**What to produce:**
On every line of the listing, check for "ackValarm"; copy the lines that have it.
--- Provided information Enclosed Below ---
/-- Each group of state elements is written only by the commands its rule names (R16 to R30); no command touches the
port. -/
def Obligations.EachElementHasItsWriters : Prop :=
  ∀ (i : Instr) (s t : State), exec i s = .next t →
    let m := i.mnemonic
    (m ∉ ["CKSEED", "CKBYTE", "ENCASN", "ENCPOLL", "ENCMOVE"] →
      t.block.accAdd = s.block.accAdd ∧ t.block.accXor = s.block.accXor) ∧
    (m ∉ ["ENCASN", "ENCPOLL", "ENCMOVE"] → t.block.txbuf = s.block.txbuf ∧ t.block.txlen = s.block.txlen) ∧
    (m ∉ ["RXCLR", "RXPUSH"] → t.block.rxbuf = s.block.rxbuf ∧ t.block.rxcnt = s.block.rxcnt) ∧
    (m ≠ "DECACK" →
      t.block.ackPos = s.block.ackPos ∧ t.block.ackVolt = s.block.ackVolt ∧ t.block.ackTorq = s.block.ackTorq ∧
      t.block.ackEngaged = s.block.ackEngaged ∧ t.block.ackSlipping = s.block.ackSlipping ∧
      t.block.ackValarm = s.block.ackValarm ∧ t.block.ackRawflags = s.block.ackRawflags ∧
      t.block.ackRawcnt = s.block.ackRawcnt ∧ t.block.ackValid = s.block.ackValid) ∧
    t.started = s.started ∧ t.pending = s.pending ∧ t.replies = s.replies

/-- "No encode command's result depends on any state written before it"; "No `DECACK` result depends on state other
than `RXBUF` and `RXCNT`" (R34, R105). -/
def Obligations.ResultsDependOnTheirInputsAlone : Prop :=
  ∀ (i : Instr) (s s' : State), ∃ t t', exec i s = .next t ∧ exec i s' = .next t' ∧
    (i.mnemonic ∈ ["ENCASN", "ENCPOLL", "ENCMOVE"] →
      t.block.txbuf = t'.block.txbuf ∧ t.block.txlen = t'.block.txlen ∧
      t.block.accAdd = t'.block.accAdd ∧ t.block.accXor = t'.block.accXor) ∧
    (i = .decack → s.block.rxbuf = s'.block.rxbuf → s.block.rxcnt = s'.block.rxcnt →
      t.block.ackPos = t'.block.ackPos ∧ t.block.ackVolt = t'.block.ackVolt ∧ t.block.ackTorq = t'.block.ackTorq ∧
      t.block.ackEngaged = t'.block.ackEngaged ∧ t.block.ackSlipping = t'.block.ackSlipping ∧
      t.block.ackValarm = t'.block.ackValarm ∧ t.block.ackRawflags = t'.block.ackRawflags ∧
      t.block.ackRawcnt = t'.block.ackRawcnt ∧ t.block.ackValid = t'.block.ackValid ∧ t.block.err = t'.block.err)

/-- `ENCPOLL` and `ENCMOVE p` build frames whose preamble, length byte and payload differ only at payload offsets 3,
4 and 5, which are frame offsets 6, 7 and 8 (R104). -/
def Obligations.PollAndMoveDifferOnlyInOptionsAndPosition : Prop :=
  ∀ (p : Half) (s : State), ∃ t u, exec .encpoll s = .next t ∧ exec (.encmove p) s = .next u ∧
    ∀ i, i < 18 → i ≠ 6 → i ≠ 7 → i ≠ 8 → byteAt t.block.txbuf i = byteAt u.block.txbuf i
--- End of Enclosed Provided information ---
**Written answer:**
      t.block.ackValarm = s.block.ackValarm ∧ t.block.ackRawflags = s.block.ackRawflags ∧
      t.block.ackValarm = t'.block.ackValarm ∧ t.block.ackRawflags = t'.block.ackRawflags ∧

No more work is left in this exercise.